特にあん摩マッサージ指圧師、はり師、きゅう師、柔道整復師は施術所として開設することが認められています。この4つの資格は実質診断権を持っていると言えます。医師、歯科医師を除く国家資格の多くは医療機関にて医師の指示の下、業務を遂行するものがほとんどです。診療放射線技師が勝手にレントゲン撮影をすることはできませんし、薬剤師が処方箋なく独自判断で薬を調合して販売することはありません。理由は日本では医師以外が診断することを認めていないのです。あなたはこの病気です、あなたのケガはこうです、と診断することは医師以外できません。この原則があるため、まず医師が診断をくだし次に各職種が対応するという順番が基本になります。
ところがあん摩マッサージ指圧師、はり師、きゅう師、柔道整復師は医師の指示なしに施術が行えるため、実質診断権を持っていると言えるでしょう。法的に診断権は無いので、患者さんの状態を把握して独自で“判断”している、というのが表向きの姿勢。ですから鍼灸師は患者さんにあなたはこの病気ですと断定する(診断する)ことは認められていないのです。じゃあ脈を診たり舌を診たりして腎虚だ肝虚だと言っているいわゆる「証立て」はどうなのだと言われそうですが。言い換えるとこの4つの資格は自分の判断で施術を進めるのか医療機関に送るかを決定しないといけない立場になり得るのです。
独自の判断で患者さんに施術するという実質診断権を法的に認められている以上、鍼灸は医業の一部である。そういう考えがあります。
また、件の芦野氏の主張では『あん摩・はり・きゅう・柔道整復等 営業法の解説』(昭和23年発刊)を読めば、あはき法は“鍼灸は医業の一部である”という考えで作られたと言います。しかし、ある時期から厚生省関係者らが「医業の一部」から故意に「医業類似行為」にシフトさせてしまったとも。そうなると元々は医業の一部として鍼灸はあったが、時代が経過して医業とは認められなくなった、というのが正確な表現になるのでしょう。

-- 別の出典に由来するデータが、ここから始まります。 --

-- ==== Sys2Proof/Decode.lean ====
section
/-!
DEFINITION. The commands that a word spells: the table gives no row any bits, so no word spells a command.
-/

namespace Sys2Proof

/-- The command that the word `w` of `nbits` bits spells: none, since no row of the opcode table has an encoding (log entry 16). -/
def decodeTableWord (nbits w : Nat) : Option Instr :=
  match nbits, w with
  | _, _ => none

end Sys2Proof
end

立法時は医業扱いであったが70年が経過して、医師の行う医行為とは別のものになったというのが実情だと私は考えています。
明治では鍼灸は医師も行うことだったと聞いたことがありますが、現代医学が発展するにつれて鍼灸よりも外科手術や投薬、化学療法といった最先端医療の方に医業は舵を切っていったと言えるでしょう。鍼灸は鍼灸でその間に独自の発展をしていきました。同じ医療ではありますが、得意分野が違います。医師の行う医業とはまた別物だと思いますし、私個人の考えとしては鍼灸(あん摩マッサージ指圧も含めて)は補完医療だと考えています。
また私は柔道整復師でもありますから、むしろ柔道整復術の方が医業の一部という実感があります。脱臼、骨折の徒手整復は整形外科医も行います。柔道整復師は応急処置に限り、脱臼骨折の処置を医師の指示なしに行うことができるのです。
現状、多くの医師が鍼灸をすることはありません。医師の全員が鍼灸をしないわけではありませんが、臨床に取り入れる人はごくわずか。鍼灸に現代医学を追いかける方が重要なことでしょう。だからこそ鍼灸は別の視点から補完できる存在であればいいと考えています。